Biodexa's Licensor Emtora to Announce Phase 2 Clinical Trial Results of eRapa in Familial Adenomatous Polyposis to be Presented at Prestigious 2024 Digestive Disease Week Annual Meeting

Biodexa Pharmaceuticals PLC, (NASDAQ:BDRX), an acquisition-focused clinical stage biopharmaceutical company developing a pipeline of innovative products for the treatment of diseases with unmet medical needs, is pleased to announce that's its licensor Emtora Biosciences has announced that results of a Phase 2 clinical trial of eRapa in Familial Adenomatous Polyposis ("FAP") are to be presented at the prestigious 2024 Digestive Disease Week annual meeting in Washington DC on May 18-21, 2024. Carol Burke, MD, the Principal Investigator, will present the six month data (NCT04230499) in an oral presentation at the meeting.

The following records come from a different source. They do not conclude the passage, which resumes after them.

-- ==== Sys2Proof/Syntax.lean ====
section
/-! DEFINITION. The operations of the block: one constructor of `Instr` per row of
spec/opcode_table.json, in the table's order; and the raw form in which an operation arrives. -/

namespace Sys2Proof

/-- A GeometryCommandEntry (R37): "an opcode tag plus a variable-length sequence of parameter words". -/
structure Entry where
  tag : Byte
  params : List Word
  deriving DecidableEq, Repr

/-- An operation as it is presented to the block, one constructor per format of R110, before any
decoding. -/
inductive RawOp where
  /-- CMD (R111): one whole entry at the enqueue port. -/
  | cmd (e : Entry)
  /-- BUS (R118): the access word, the full address, and the data byte (meaningful in a write only). -/
  | bus (word : BusWord) (addr : Addr) (data : Byte)
  /-- PORT (R120): a port code and its operand. -/
  | port (code operand : Byte)
  deriving DecidableEq, Repr

/-- The agents of R5, and the host that resets the block (R120). -/
inductive Agent where
  | bus
  | exec
  | sched
  | producer
  | render
  | poll
  | host
  deriving DecidableEq, Repr

/-- The operations of the block (R110), one constructor per row of the opcode table.

A CMD row carries the entry's parameter words as they came; whether their number is right is checked
by Enqueue (R182). A BUS row carries the page selector of its address, the part of the address that
R86 checks, and what of the offset its own row leaves free: the byte index `k`, or the whole offset
where the row's mask does not fix it. -/
inductive Instr where
  /-- CMD 0x10 (R213). -/
  | setMode (params : List Word)
  /-- CMD 0x11 (R218). -/
  | push (params : List Word)
  /-- CMD 0x12 (R219). -/
  | pop (params : List Word)
  /-- CMD 0x13 (R220). -/
  | storeToStack (params : List Word)
  /-- CMD 0x14 (R221). -/
  | restoreFromStack (params : List Word)
  /-- CMD 0x15 (R214). -/
  | loadIdentity (params : List Word)
  /-- CMD 0x16 (R215). -/
  | loadMatrix (params : List Word)
  /-- CMD 0x17: RefusedMatrixVariant (R182). -/
  | refusedTag17 (params : List Word)
  /-- CMD 0x18 (R216). -/
  | multiply (params : List Word)
  /-- CMD 0x19: RefusedMatrixVariant (R182). -/
  | refusedTag19 (params : List Word)
  /-- CMD 0x1A: RefusedMatrixVariant (R182). -/
  | refusedTag1A (params : List Word)
  /-- CMD 0x1B: RefusedMatrixVariant (R182). -/
  | refusedTag1B (params : List Word)
  /-- CMD 0x1C: RefusedMatrixVariant (R182). -/
  | refusedTag1C (params : List Word)
  /-- CMD, every other tag (R186). -/
  | opaqueCmd (tag : Byte) (params : List Word)
  /-- BUS 0x0350-0x0353 (R152). -/
  | rd8ClearColor (sel : PageSel) (k : BitVec 2)
  /-- BUS 0x1350-0x1353 (R153). -/
  | wr8ClearColor (sel : PageSel) (k : BitVec 2) (v : Byte)
  /-- BUS 0x0354-0x0355 (R154). -/
  | rd8ClearDepth (sel : PageSel) (k : BitVec 1)
  /-- BUS 0x1354-0x1355 (R155). -/
  | wr8ClearDepth (sel : PageSel) (k : BitVec 1) (v : Byte)
  /-- BUS `TEXPARAMS_OFFSET`+0..3, read (R156). -/
  | rd8TextureParams (sel : PageSel) (off : Offset)
  /-- BUS `TEXPARAMS_OFFSET`+0..3, write (R157). -/
  | wr8TextureParams (sel : PageSel) (off : Offset) (v : Byte)
  /-- BUS 0x0600-0x0603 (R158). -/
  | rd8Gxstat (sel : PageSel) (k : BitVec 2)
  /-- BUS 0x1600-0x1603 (R159). -/
  | wr8Gxstat (sel : PageSel) (k : BitVec 2) (v : Byte)
  /-- BUS, GX page, read of an unmapped offset (R87). -/
  | rd8GxUnmapped (sel : PageSel) (off : Offset)
  /-- BUS, GX page, write of an unmapped offset (R87). -/
  | wr8GxUnmapped (sel : PageSel) (off : Offset) (v : Byte)
  /-- BUS 0x2208-0x220B (R292). -/
  | rd8MasterEnable (sel : PageSel) (k : BitVec 2)
  /-- BUS 0x3208-0x320B (R293). -/
  | wr8MasterEnable (sel : PageSel) (k : BitVec 2) (v : Byte)
  /-- BUS 0x2210-0x2213 (R290). -/
  | rd8Enable (sel : PageSel) (k : BitVec 2)
  /-- BUS 0x3210-0x3213 (R291). -/
  | wr8Enable (sel : PageSel) (k : BitVec 2) (v : Byte)
  /-- BUS 0x2214-0x2217 (R294). -/
  | rd8Request (sel : PageSel) (k : BitVec 2)
  /-- BUS 0x3214-0x3217 (R295). -/
  | wr8Request (sel : PageSel) (k : BitVec 2) (v : Byte)
  /-- BUS, IRQ page, read of an unmapped offset (R87). -/
  | rd8IrqUnmapped (sel : PageSel) (off : Offset)
  /-- BUS, IRQ page, write of an unmapped offset (R87). -/
  | wr8IrqUnmapped (sel : PageSel) (off : Offset) (v : Byte)
  /-- PORT 0x01 (R183). -/
  | exec
  /-- PORT 0x02 (R267). -/
  | tick
  /-- PORT 0x03 (R297). -/
  | raise (src : Byte)
  /-- PORT 0x04 (R270). -/
  | testset (v : Byte)
  /-- PORT 0x05 (R298). -/
  | poll
  /-- PORT 0x06 (R350). -/
  | reset
  /-- PORT 0x00 and 0x07-0xFF (R121). -/
  | refusedPort (code : Byte)
  deriving DecidableEq, Repr

/-- The agent that takes the step (R5, R120, R180). No agent owns a refused port code. -/
def Instr.agent : Instr → Option Agent
  | .setMode _ | .push _ | .pop _ | .storeToStack _ | .restoreFromStack _ | .loadIdentity _
  | .loadMatrix _ | .refusedTag17 _ | .multiply _ | .refusedTag19 _ | .refusedTag1A _
  | .refusedTag1B _ | .refusedTag1C _ | .opaqueCmd _ _
  | .rd8ClearColor _ _ | .wr8ClearColor _ _ _ | .rd8ClearDepth _ _ | .wr8ClearDepth _ _ _
  | .rd8TextureParams _ _ | .wr8TextureParams _ _ _ | .rd8Gxstat _ _ | .wr8Gxstat _ _ _
  | .rd8GxUnmapped _ _ | .wr8GxUnmapped _ _ _ | .rd8MasterEnable _ _ | .wr8MasterEnable _ _ _
  | .rd8Enable _ _ | .wr8Enable _ _ _ | .rd8Request _ _ | .wr8Request _ _ _
  | .rd8IrqUnmapped _ _ | .wr8IrqUnmapped _ _ _ => some .bus
  | .exec => some .exec
  | .tick => some .sched
  | .raise _ => some .producer
  | .testset _ => some .render
  | .poll => some .poll
  | .reset => some .host
  | .refusedPort _ => none

end Sys2Proof
end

On April 26, 2024, Biodexa announced that it had entered into a definitive agreement with a Emtora for the rights to eRapa under an exclusive, worldwide license (with the ability to grant sublicenses) to develop, manufacture, commercialize and otherwise advance the clinical potential of eRapa.

About eRapa
eRapa is a proprietary oral tablet formulation of rapamycin, also known as sirolimus. Rapamycin is an mTOR (mammalian Target Of Rapamycin) inhibitor. mTOR has been shown to have a significant role in the signalling pathway that regulates cellular metabolism, growth and proliferation and is activated during tumorgenesis1. Rapamycin is approved in the US for organ rejection in renal transplantation as Rapamune(Pfizer). Through the use of nanotechnology and pH sensitive polymers, eRapa is designed to address the poor bioavailability, variable pharmacokinetics and toxicity generally associated with the currently available forms of rapamycin. eRapa is protected by a number of issued patents which extend through 2035, with other pending applications potentially providing further protection beyond 2035.

eRapa in FAP
FAP is characterized as a proliferation of polyps in the colon and/or rectum, usually occurring in mid-teens. There is no approved therapeutic option for treating FAP patients, for whom active surveillance and surgical resection of the colon and/or rectum remain the standard of care. If untreated, FAP typically leads to cancer of the colon and/or rectum. There is a significant hereditary component to FAP with a reported incidence of one in 5,000 to 10,000 in the US2 and one in 11,300 to 37,600 in Europe3. eRapa has received Orphan Designation in the US with plans to seek such designation in Europe. Importantly, mTOR has been shown to be over-expressed in FAP polyps – thereby underscoring the rationale for using a potent and safe mTOR inhibitor like eRapa to treat FAP.